Edição 25 - 26.07.21
O escritor Domingos Pellegrini descreve a história de um dos principais polos do agro brasileiro
Com mais de três dezenas de livros publicados, entre coletâneas de contos, romances e histórias para o público juvenil, além de dois prêmios Jabuti, o londrinense Domingos Pellegrini, 71 anos, é conhecido, principalmente, como escritor. Mas, antes de se dedicar à ficção, Pellegrini foi jornalista. E, como repórter, descobriu a agricultura e tomou gosto pelo trabalho e pela cultura do campo. Foi de lá que brotaram algumas de suas principais obras, que ajudam a contar a história do desenvolvimento do norte do Paraná, um dos principais polos do agronegócio brasileiro.
Quando fazia parte da redação da Folha de Londrina, no início dos anos 1970, era responsável pela produção de matérias para o segundo caderno sobre os mais variados assuntos. Não importava se o tema era cultural ou policial: era preciso encher uma página. Em 1972, foi enviado para visitar o recém-criado Instituto Agronômico do Paraná (Iapar). Na época, a instituição ocupava uma casa no centro da cidade e era formada por uma pequena equipe. Foi recepcionado pelo então presidente, Raul Juliatto. “Uma hora e meia de conversa depois, eu havia me tornado um entusiasmado pela agricultura”, conta Pellegrini.

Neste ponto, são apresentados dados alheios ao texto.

theorem State.ringDissent_keeps {P : State → Prop} (cRegs : Blind.regs P) {s : State} (h : P s)  :
    P (State.ringDissent s) := by
  unfold State.ringDissent
  repeat' (first | with_reducible assumption | intro _ | with_reducible apply State.evt_keeps
                           | with_reducible apply State.count_keeps | with_reducible apply ite_keeps
                           | with_reducible apply foldl_keeps | with_reducible apply foldlFst_keeps
                           | with_reducible apply foldlSnd_keeps | split | dsimp only)

theorem State.sendDissent_keeps {P : State → Prop} (cRegs : Blind.regs P) (cMem : Blind.mem P) (cTimers : Blind.timers P)
    (cQueues : Blind.queues P) (cFcr : Blind.fcr P) (cSw : Blind.sw P) {s : State} (h : P s) (seq : Nat) (t : Nat) :
    P (State.sendDissent s seq t) := by
  unfold State.sendDissent
  repeat' (first | with_reducible assumption | intro _ | with_reducible apply State.ringDissent_keeps
                           | with_reducible apply State.ringSend_keeps | with_reducible apply ite_keeps
                           | with_reducible apply foldl_keeps | with_reducible apply foldlFst_keeps
                           | with_reducible apply foldlSnd_keeps | split | dsimp only)

theorem State.ringJoin_keeps {P : State → Prop} (cRegs : Blind.regs P) (cSeq : Blind.seq P) (cRing : Blind.ring P) {s : State}
    (h : P s) (seq : Nat) (mask : Nat) :
    P (State.ringJoin s seq mask) := by
  unfold State.ringJoin
  repeat' (first | with_reducible assumption | intro _ | with_reducible apply State.evt_keeps
                           | with_reducible apply State.count_keeps | with_reducible apply State.put_keeps
                           | with_reducible apply ite_keeps | with_reducible apply foldl_keeps
                           | with_reducible apply foldlFst_keeps | with_reducible apply foldlSnd_keeps | split | dsimp only
                           | with_reducible apply cSeq | with_reducible apply cRing)

theorem State.ringBatonFrame_keeps {P : State → Prop} (cRegs : Blind.regs P) (cMem : Blind.mem P) (cTimers : Blind.timers P)
    (cQueues : Blind.queues P) (cFcr : Blind.fcr P) (cSeq : Blind.seq P) (cSw : Blind.sw P) (cPwr : Blind.pwr P)
    (cRing : Blind.ring P) {s : State} (h : P s) (payload : List Byte) (t : Nat) :
    P (State.ringBatonFrame s payload t) := by
  unfold State.ringBatonFrame
  have h1 := State.ringCheck_keeps cRegs h 1 payload t
  try dsimp only
  generalize State.ringCheck s 1 payload t = c at h1 ⊢
  obtain ⟨a, _ | m⟩ := c
  all_goals dsimp only at h1 ⊢
  all_goals repeat' (first | with_reducible assumption | intro _ | with_reducible apply State.ringJoin_keeps
                           | with_reducible apply State.sendDissent_keeps | with_reducible apply State.ringCommitted_keeps
                           | with_reducible apply State.ringCheck_keeps | with_reducible apply State.ringSend_keeps
                           | with_reducible apply State.arm_keeps | with_reducible apply State.put_keeps
                           | with_reducible apply ite_keeps | with_reducible apply foldl_keeps
                           | with_reducible apply foldlFst_keeps | with_reducible apply foldlSnd_keeps | split | dsimp only
                           | with_reducible apply cRing)

theorem State.ringDissentFrame_keeps {P : State → Prop} (cRegs : Blind.regs P) (cTimers : Blind.timers P) {s : State} (h : P s)
    (payload : List Byte) (t : Nat) :
    P (State.ringDissentFrame s payload t) := by
  unfold State.ringDissentFrame
  have h1 := State.ringCheck_keeps cRegs h 2 payload t
  try dsimp only
  generalize State.ringCheck s 2 payload t = c at h1 ⊢
  obtain ⟨a, _ | m⟩ := c
  all_goals dsimp only at h1 ⊢
  all_goals repeat' (first | with_reducible assumption | intro _ | with_reducible apply State.ringDissent_keeps
                           | with_reducible apply State.lapEnd_keeps | with_reducible apply State.ringCheck_keeps
                           | with_reducible apply ite_keeps | with_reducible apply foldl_keeps
                           | with_reducible apply foldlFst_keeps | with_reducible apply foldlSnd_keeps | split | dsimp only)

theorem State.ringCommitFrame_keeps {P : State → Prop} (cRegs : Blind.regs P) (cTimers : Blind.timers P)
    (cPwr : Blind.pwr P) {s : State} (h : P s) (payload : List Byte) (t : Nat) :
    P (State.ringCommitFrame s payload t) := by
  unfold State.ringCommitFrame
  have h1 := State.ringCheck_keeps cRegs h 3 payload t
  try dsimp only
  generalize State.ringCheck s 3 payload t = c at h1 ⊢
  obtain ⟨a, _ | m⟩ := c
  all_goals dsimp only at h1 ⊢
  all_goals repeat' (first | with_reducible assumption | intro _ | with_reducible apply State.ringCommitted_keeps
                           | with_reducible apply State.ringCheck_keeps | with_reducible apply State.put_keeps
                           | with_reducible apply ite_keeps | with_reducible apply foldl_keeps
                           | with_reducible apply foldlFst_keeps | with_reducible apply foldlSnd_keeps | split | dsimp only)

theorem State.ringFrame_keeps {P : State → Prop} (cRegs : Blind.regs P) (cMem : Blind.mem P) (cTimers : Blind.timers P)
    (cQueues : Blind.queues P) (cFcr : Blind.fcr P) (cSeq : Blind.seq P) (cSw : Blind.sw P) (cPwr : Blind.pwr P)
    (cRing : Blind.ring P) {s : State} (h : P s) (payload : List Byte) (t : Nat) :
    P (State.ringFrame s payload t) := by
  unfold State.ringFrame
  repeat' (first | with_reducible assumption | intro _ | with_reducible apply State.ringCommitFrame_keeps
                           | with_reducible apply State.ringDissentFrame_keeps
                           | with_reducible apply State.ringBatonFrame_keeps | with_reducible apply ite_keeps
                           | with_reducible apply foldl_keeps | with_reducible apply foldlFst_keeps
                           | with_reducible apply foldlSnd_keeps | split | dsimp only)

theorem execNmKeepaliveSend_keeps {P : State → Prop} (cRegs : Blind.regs P) (cTimers : Blind.timers P)
    (cQueues : Blind.queues P) (cFcr : Blind.fcr P) (cNow : Blind.now P) {s : State} (h : P s) (x : Nat) :
    Next P (execNmKeepaliveSend x s) := by
  unfold execNmKeepaliveSend
  repeat' (first | with_reducible assumption | intro _ | with_reducible apply State.keepAlive_keeps
                           | with_reducible apply State.onExpiry_keeps | with_reducible apply State.arm_keeps
                           | with_reducible apply Next.of | with_reducible apply nextIte_keeps | with_reducible apply ite_keeps
                           | with_reducible apply foldl_keeps | with_reducible apply foldlFst_keeps
                           | with_reducible apply foldlSnd_keeps | split | dsimp only)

“Fui começando a descobrir um mundo. Eu era neto de tropeiro. Havia nascido em uma cidade efervescente, capital mundial do café, com uma mistura de negros e brancos, de brasileiros de todos os estados e gente de 30 países”, diz o escritor. Por querer, se tornou repórter do agro. Entrevistou, por exemplo, o produtor Herbert Bartz (1937-2021), precursor da técnica do plantio direto no Brasil.
Foi também como repórter que conheceu o grande pecuarista Celso Garcia Cid, ou Seo Celso, como era conhecido. “Fui conversar com ele meio a contragosto. Na época, eu era comunista e ele era um empresário”, afirma Pellegrini. Em 1960, Garcia Cid foi responsável por trazer ao Brasil um pequeno rebanho puro de zebuínos, vindos da Índia, após anos de pedidos de importação dos animais feitos ao Ministério da Agricultura, uma aventura que mudou de vez a pecuária brasileira. Pellegrini foi surpreendido pela personalidade e visão do pecuarista. “Na entrevista vi que ele não olhava só para o grande produtor. Ele entendia os pequenos. Tinha uma visão de estadista sobre a crise que afetava esses pequenos açougues na época.”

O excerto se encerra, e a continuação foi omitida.